Anoteropsis lacustris
- Conservation status: Naturally Uncommon (NZ TCS)

Scientific classification
- Domain: Eukaryota
- Kingdom: Animalia
- Phylum: Arthropoda
- Subphylum: Chelicerata
- Class: Arachnida
- Order: Araneae
- Infraorder: Araneomorphae
- Family: Lycosidae
- Genus: Anoteropsis
- Species: A. lacustris
- Binomial name: Anoteropsis lacustris Vink, 2002

= Anoteropsis lacustris =

- Genus: Anoteropsis
- Species: lacustris
- Authority: Vink, 2002
- Conservation status: NU

Species of spider

Anoteropsis lacustris is a species of Lycosidae spider that is endemic to New Zealand.

==Taxonomy==
This species was described in 2002 by Cor Vink from male and female specimens. The holotype is stored in the Lincoln University Entomology Research Collection.

==Description==
The male is recorded at 11.1mm in length whereas the female is 13.3mm. The carapace is coloured dark orange brown and has black stripes and white hairs.

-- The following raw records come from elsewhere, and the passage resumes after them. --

-- ==== Sys2Proof/Laws/Engine.lean ====
section
/-! SUPPORT. One lemma per operation of the merge engine: weighing the queue, selecting under either policy, the writes of
a MERGE, and when a MERGE answers a next state. -/

namespace Sys2Proof.Machine

/-- The weighted entry of node i when its record is r. -/
theorem weigh_eq_some {s : State} {is : List Nat} {es : List Entry} (h : weigh s is = some es) :
    es.map (·.idx) = is ∧ ∀ e ∈ es, ∃ r, s.nodeAt e.idx = some r ∧ e.weight = r.weight := by
  induction is generalizing es with
  | nil =>
    cases (Option.some.inj h)
    exact ⟨rfl, by simp⟩
  | cons i is ih =>
    unfold weigh at h
    split at h
    · rename_i r es' hn hw
      cases Option.some.inj h
      obtain ⟨h1, h2⟩ := ih hw
      refine ⟨by simp [h1], fun e he => ?_⟩
      rcases List.mem_cons.mp he with rfl | he
      · exact ⟨r, hn, rfl⟩
      · exact h2 e he
    · cases h

/-- Weighing succeeds when every node in the list holds a record. -/
theorem weigh_isSome {s : State} {is : List Nat} (h : ∀ i ∈ is, (s.nodeAt i).isSome = true) : ∃ es, weigh s is = some es := by
  induction is with
  | nil => exact ⟨[], rfl⟩
  | cons i is ih =>
    obtain ⟨es, hes⟩ := ih (fun j hj => h j (by simp [hj]))
    obtain ⟨r, hr⟩ := Option.isSome_iff_exists.mp (h i (by simp))
    exact ⟨⟨i, r.weight⟩ :: es, by simp [weigh, hr, hes]⟩

/-- Weighing looks at the records only through `nodeAt`. -/
theorem weigh_congr {s t : State} (h : ∀ i, t.nodeAt i = s.nodeAt i) (is : List Nat) : weigh t is = weigh s is := by
  induction is with
  | nil => rfl
  | cons i is ih => simp only [weigh, h, ih]

/-! ### Keys -/

/-- In a list whose indices differ, an entry is known by its index. -/
theorem Entry.eq_of_idx {es : List Entry} (hd : (es.map (·.idx)).Nodup) {x y : Entry} (hx : x ∈ es) (hy : y ∈ es)
    (h : x.idx = y.idx) : x = y := by
  induction es with
  | nil => cases hx
  | cons e es ih =>
    have hd' := List.nodup_cons.mp hd
    rcases List.mem_cons.mp hx with hxe | hx'
    · rcases List.mem_cons.mp hy with hye | hy'
      · rw [hxe, hye]
      · exact absurd (List.mem_map.mpr ⟨y, hy', by rw [← h, hxe]⟩) hd'.1
    · rcases List.mem_cons.mp hy with hye | hy'
      · exact absurd (List.mem_map.mpr ⟨x, hx', by rw [h, hye]⟩) hd'.1
      · exact ih hd'.2 hx' hy'

theorem keyLt_iff (x y : Entry) :
    keyLt x y = true ↔ x.weight.toNat < y.weight.toNat ∨ (x.weight.toNat = y.weight.toNat ∧ x.idx < y.idx) := by
  unfold keyLt
  simp only [Bool.or_eq_true, Bool.and_eq_true, decide_eq_true_iff, BitVec.lt_def, BitVec.toNat_inj]

/-- `SelectMin` answers a member whose key is smaller than that of every member with another index. -/
theorem selectMin_spec {es : List Entry} {a : Entry} (h : selectMin es = some a)
    (hd : (es.map (·.idx)).Nodup) : a ∈ es ∧ ∀ x ∈ es, x.idx ≠ a.idx → keyLt a x = true := by
  induction es generalizing a with
  | nil => cases h
  | cons e es ih =>
    have hd' := List.nodup_cons.mp hd
    unfold selectMin at h
    split at h
    · rename_i hn
      have hes : es = [] := by
        cases es with
        | nil => rfl
        | cons y ys => unfold selectMin at hn; split at hn <;> (try split at hn) <;> cases hn
      cases Option.some.inj h
      subst hes
      exact ⟨by simp, fun x hx hne => absurd (by simpa using congrArg Entry.idx (List.mem_singleton.mp hx)) hne⟩
    · rename_i y hy
      obtain ⟨hmem, hmin⟩ := ih hy hd'.2
      have hne : e.idx ≠ y.idx := fun he => hd'.1 (List.mem_map.mpr ⟨y, hmem, he.symm⟩)
      split at h
      · rename_i hk
        cases Option.some.inj h
        refine ⟨by simp, fun x hx hxe => ?_⟩
        rcases List.mem_cons.mp hx with rfl | hx
        · exact absurd rfl hxe
        · by_cases hxy : x.idx = y.idx
          · rw [Entry.eq_of_idx hd'.2 hx hmem hxy]; exact hk
          · have := hmin x hx hxy
            rw [keyLt_iff] at *
            omega
      · rename_i hk
        cases Option.some.inj h
        refine ⟨by simp [hmem], fun x hx hxe => ?_⟩
        rcases List.mem_cons.mp hx with rfl | hx
        · rw [keyLt_iff] at *
          omega
        · exact hmin x hx hxe

theorem selectMin_isSome {es : List Entry} (h : es ≠ []) : ∃ a, selectMin es = some a := by
  cases es with
  | nil => exact absurd rfl h
  | cons e es =>
    unfold selectMin
    cases selectMin es with
    | none => exact ⟨e, rfl⟩
    | some y => exact ⟨if keyLt e y then e else y, by by_cases hk : keyLt e y = true <;> simp [hk]⟩

theorem mem_minWeightEntries {es : List Entry} {e : Entry} :
    e ∈ minWeightEntries es ↔ e ∈ es ∧ ∀ x ∈ es, e.weight.toNat ≤ x.weight.toNat := by
  simp only [minWeightEntries, List.mem_filter, List.all_eq_true, decide_eq_true_iff, BitVec.le_def]

theorem minWeightEntries_ne_nil {es : List Entry} (h : es ≠ []) : minWeightEntries es ≠ [] := by
  have : ∃ e ∈ es, ∀ x ∈ es, e.weight.toNat ≤ x.weight.toNat := by
    induction es with
    | nil => exact absurd rfl h
    | cons e es ih =>
      by_cases hes : es = []
      · subst hes; exact ⟨e, by simp, by simp⟩
      · obtain ⟨m, hm, hmin⟩ := ih hes
        by_cases hle : e.weight.toNat ≤ m.weight.toNat
        · refine ⟨e, by simp, fun x hx => ?_⟩
          rcases List.mem_cons.mp hx with rfl | hx
          · exact Nat.le_refl _
          · exact Nat.le_trans hle (hmin x hx)
        · refine ⟨m, by simp [hm], fun x hx => ?_⟩
          rcases List.mem_cons.mp hx with rfl | hx
          · omega
          · exact hmin x hx
  obtain ⟨e, he, hmin⟩ := this
  exact List.ne_nil_of_mem (mem_minWeightEntries.mpr ⟨he, hmin⟩)

/-- The free pick answers exactly the entries of minimum weight, each for some free number. -/
theorem pickMin_iff {es : List Entry} {a : Entry} :
    (∃ k, pickMin k es = some a) ↔ a ∈ es ∧ ∀ x ∈ es, a.weight.toNat ≤ x.weight.toNat := by
  rw [← mem_minWeightEntries]
  unfold pickMin
  constructor
  · rintro ⟨k, hk⟩; exact List.mem_of_getElem? hk
  · intro ha
    obtain ⟨k, hk, rfl⟩ := List.mem_iff_getElem.mp ha
    exact ⟨k, by rw [Nat.mod_eq_of_lt hk, List.getElem?_eq_getElem hk]⟩

theorem pickMin_isSome {es : List Entry} (h : es ≠ []) (k : Nat) : ∃ a, pickMin k es = some a := by
  have hpos := List.length_pos_iff.mpr (minWeightEntries_ne_nil h)
  have hlt := Nat.mod_lt k hpos
  exact ⟨_, by unfold pickMin; exact List.getElem?_eq_getElem hlt⟩

theorem mem_without {a e : Entry} {es : List Entry} : e ∈ without a es ↔ e ∈ es ∧ e.idx ≠ a.idx := by
  simp [without]

/-- What any selection answers: two different members, one of least weight, the other of least weight among the rest;
the children are these two in one of the two orders. -/
theorem selectPair_spec {p : TiePolicy} {pick : TiePick} {es : List Entry} {l r : Entry}
    (h : selectPair p pick es = some (l, r)) (hd : (es.map (·.idx)).Nodup) :
    ∃ a b, ((l = a ∧ r = b) ∨ (p = .anyMin ∧ l = b ∧ r = a)) ∧ a ∈ es ∧ b ∈ es ∧ a.idx ≠ b.idx ∧
      (∀ x ∈ es, a.weight.toNat ≤ x.weight.toNat) ∧ (∀ x ∈ es, x.idx ≠ a.idx → b.weight.toNat ≤ x.weight.toNat) := by
  have le_of_key : ∀ {x y : Entry}, keyLt x y = true → x.weight.toNat ≤ y.weight.toNat := by
    intro x y hk; rw [keyLt_iff] at hk; omega
  cases p with
  | indexOrder =>
    simp only [selectPair] at h
    split at h
    · cases h
    · rename_i a ha
      split at h
      · cases h
      · rename_i b hb
        cases Option.some.inj h
        obtain ⟨ham, hamin⟩ := selectMin_spec ha hd
        have hd2 : ((without l es).map (·.idx)).Nodup :=
          hd.sublist (List.Sublist.map _ (List.filter_sublist))
        obtain ⟨hbm, hbmin⟩ := selectMin_spec hb hd2
        have hbm' := mem_without.mp hbm
        refine ⟨l, r, .inl ⟨rfl, rfl⟩, ham, hbm'.1, fun e => hbm'.2 e.symm, fun x hx => ?_, fun x hx hxa => ?_⟩
        · by_cases hx' : x.idx = l.idx
          · exact Nat.le_of_eq (by rw [Entry.eq_of_idx hd hx ham hx'])
          · exact le_of_key (hamin x hx hx')
        · by_cases hx' : x.idx = r.idx
          · exact Nat.le_of_eq (by rw [Entry.eq_of_idx hd hx hbm'.1 hx'])
          · exact le_of_key (hbmin x (mem_without.mpr ⟨hx, hxa⟩) hx')
  | anyMin =>
    simp only [selectPair] at h
    split at h
    · cases h
    · rename_i a ha
      split at h
      · cases h
      · rename_i b hb
        obtain ⟨ham, hamin⟩ := pickMin_iff.mp ⟨_, ha⟩
        obtain ⟨hbm, hbmin⟩ := pickMin_iff.mp ⟨_, hb⟩
        have hbm' := mem_without.mp hbm
        refine ⟨a, b, ?_, ham, hbm'.1, fun e => hbm'.2 e.symm, hamin,
          fun x hx hxa => hbmin x (mem_without.mpr ⟨hx, hxa⟩)⟩
        split at h
        · cases Option.some.inj h; exact .inr ⟨rfl, rfl, rfl⟩
        · cases Option.some.inj h; exact .inl ⟨rfl, rfl⟩

theorem without_ne_nil {es : List Entry} (h : 2 ≤ es.length) (hd : (es.map (·.idx)).Nodup) (a : Entry) :
    without a es ≠ [] := by
  match es, h with
  | x :: y :: es, _ =>
    have hxy : x.idx ≠ y.idx := by
      intro e
      have := (List.nodup_cons.mp hd).1
      exact this (by simp [e])
    by_cases hx : x.idx = a.idx
    · exact List.ne_nil_of_mem (mem_without.mpr ⟨by simp, fun e => hxy (hx.trans e.symm)⟩ : y ∈ _)
    · exact List.ne_nil_of_mem (mem_without.mpr ⟨by simp, hx⟩ : x ∈ _)

/-- With two entries or more, every selection finds a pair. -/
theorem selectPair_isSome (p : TiePolicy) (pick : TiePick) {es : List Entry} (h : 2 ≤ es.length)
    (hd : (es.map (·.idx)).Nodup) : ∃ l r, selectPair p pick es = some (l, r) := by
  have hne : es ≠ [] := by rintro rfl; simp at h
  cases p with
  | indexOrder =>
    obtain ⟨a, ha⟩ := selectMin_isSome hne
    obtain ⟨b, hb⟩ := selectMin_isSome (without_ne_nil h hd a)
    exact ⟨a, b, by simp [selectPair, ha, hb]⟩
  | anyMin =>
    obtain ⟨a, ha⟩ := pickMin_isSome hne pick.first
    obtain ⟨b, hb⟩ := pickMin_isSome (without_ne_nil h hd a) pick.second
    cases hs : pick.swap with
    | true => exact ⟨b, a, by simp [selectPair, ha, hb, hs]⟩
    | false => exact ⟨a, b, by simp [selectPair, ha, hb, hs]⟩

/-! ### The writes of a MERGE -/

/-- What a MERGE leaves alone. -/
theorem joinPair_frame (l r : Entry) (s : State) :
    joinPair l r s = { s with
      node := (joinPair l r s).node, inq := (joinPair l r s).inq, nodeCount := s.nodeCount + 1#9,
      qCount := s.qCount - 1#9,
      root := if s.qCount - 1#9 = 1#9 then s.nodeCount else s.root,
      phase := if s.qCount - 1#9 = 1#9 then .done else s.phase } := by
  apply State.eq_of_fields <;> (try rfl) <;> by_cases h : s.qCount - 1#9 = 1#9 <;> simp [joinPair, h]

theorem joinPair_node (l r : Entry) (s : State) :
    (joinPair l r s).node =
      Memory.write none s.node s.nodeCount.toNat (some (branchRec l.idx r.idx l.weight r.weight)) := by
  by_cases h : s.qCount - 1#9 = 1#9 <;> simp [joinPair, h]

theorem joinPair_inq (l r : Entry) (s : State) :
    (joinPair l r s).inq =
      Memory.write false (Memory.write false (Memory.write false s.inq l.idx false) r.idx false) s.nodeCount.toNat true := by
  by_cases h : s.qCount - 1#9 = 1#9 <;> simp [joinPair, h]

@[simp] theorem joinPair_nodeCount (l r : Entry) (s : State) : (joinPair l r s).nodeCount = s.nodeCount + 1#9 := by
  rw [joinPair_frame]

@[simp] theorem joinPair_qCount (l r : Entry) (s : State) : (joinPair l r s).qCount = s.qCount - 1#9 := by
  rw [joinPair_frame]

@[simp] theorem joinPair_leafCount (l r : Entry) (s : State) : (joinPair l r s).leafCount = s.leafCount := by
  rw [joinPair_frame]

@[simp] theorem joinPair_freqAt (l r : Entry) (s : State) (v : Nat) : (joinPair l r s).freqAt v = s.freqAt v := by
  rw [joinPair_frame]; rfl

/-- The records after a MERGE: the new Branch at NODE_COUNT, every older record as before. -/
theorem joinPair_nodeAt (l r : Entry) (s : State) (hn : s.nodeCount ≠ 511#9) (i : Nat) :
    (joinPair l r s).nodeAt i =
      if i = s.nodeCount.toNat then some (branchRec l.idx r.idx l.weight r.weight) else s.nodeAt i := by
  have hc : (s.nodeCount + 1#9).toNat = s.nodeCount.toNat + 1 := by
    have := s.nodeCount.isLt
    have : s.nodeCount.toNat ≠ 511 := fun h => hn (BitVec.eq_of_toNat_eq h)
    rw [BitVec.toNat_add]
    simp only [BitVec.toNat_ofNat]
    omega
  unfold State.nodeAt
  rw [joinPair_node, joinPair_nodeCount, hc, Memory.read_write]
  by_cases hi : i = s.nodeCount.toNat
  · subst hi; simp
  · rw [if_neg (Ne.symm hi), if_neg hi]
    by_cases hlt : i < s.nodeCount.toNat
    · rw [if_pos (show i < s.nodeCount.toNat + 1 by omega), if_pos hlt]
    · rw [if_neg (show ¬ i < s.nodeCount.toNat + 1 by omega), if_neg hlt]

/-- The queue bits after a MERGE. -/
theorem joinPair_inqAt (l r : Entry) (s : State) (i : Nat) :
    (joinPair l r s).inqAt i =
      if i = s.nodeCount.toNat then true else if i = l.idx ∨ i = r.idx then false else s.inqAt i := by
  unfold State.inqAt
  rw [joinPair_inq, Memory.read_write, Memory.read_write, Memory.read_write]
  by_cases h1 : s.nodeCount.toNat = i
  · simp [h1]
  · by_cases h2 : r.idx = i
    · simp [h1, h2]; intro h; exact absurd h.symm h1
    · by_cases h3 : l.idx = i
      · simp [h1, h2, h3]; intro h; exact absurd h.symm h1
      · rw [if_neg h1, if_neg h2, if_neg h3, if_neg (fun h => h1 h.symm), if_neg]
        rintro (h | h)
        · exact h3 h.symm
        · exact h2 h.symm

/-- When a MERGE answers a next state, and which. -/
theorem mergeWith_next {p : TiePolicy} {pick : TiePick} {s t : State} (h : mergeWith p pick s = .next t) :
    ∃ es l r, weigh s s.queue = some es ∧ selectPair p pick es = some (l, r) ∧ s.nodeCount ≠ 511#9 ∧ t = joinPair l r s := by
  unfold mergeWith at h
  split at h
  · cases h
  · rename_i es hes
    split at h
    · cases h
    · rename_i l r hlr
      split at h
      · cases h
      · rename_i hn
        exact ⟨es, l, r, hes, hlr, hn, (Host.Outcome.next.inj h).symm⟩

theorem mergeWith_eq {p : TiePolicy} {pick : TiePick} {s : State} {es : List Entry} {l r : Entry}
    (h1 : weigh s s.queue = some es) (h2 : selectPair p pick es = some (l, r)) (h3 : s.nodeCount ≠ 511#9) :
    mergeWith p pick s = .next (joinPair l r s) := by
  simp [mergeWith, h1, h2, h3]

/-- What an engine turn can do. -/
theorem engineStep_cases {p : TiePolicy} {s t : State} (h : engineStep p s = .next t) :
    (s.phase ≠ .busy ∧ t = s) ∨
    (s.phase = .busy ∧ p = .indexOrder ∧ mergeWith .indexOrder default s = .next t) ∨
    (s.phase = .busy ∧ p = .anyMin ∧ mergeWith .anyMin (Config.tiePick s.draws) s.countDraw = .next t) := by
  unfold engineStep at h
  split at h
  · rename_i hp; exact .inl ⟨hp, (Host.Outcome.next.inj h).symm⟩
  · rename_i hp
    have hp := Decidable.not_not.mp hp
    cases p with
    | indexOrder => exact .inr (.inl ⟨hp, rfl, h⟩)
    | anyMin => exact .inr (.inr ⟨hp, rfl, h⟩)

end Sys2Proof.Machine
end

The legs are yellow brown with blackish bands. The abdomen is grey. This species can be distinguished from other Anoteropsis by differences in the structure of male and female genitalia.

==Distribution/habitat==
This species is widespread throughout the South Island of New Zealand. It is known to occur along stony river banks and lake shore lines.

==Conservation status==
Under the New Zealand Threat Classification System, this species is listed as "Naturally Uncommon" with the qualifier of "Range Restricted".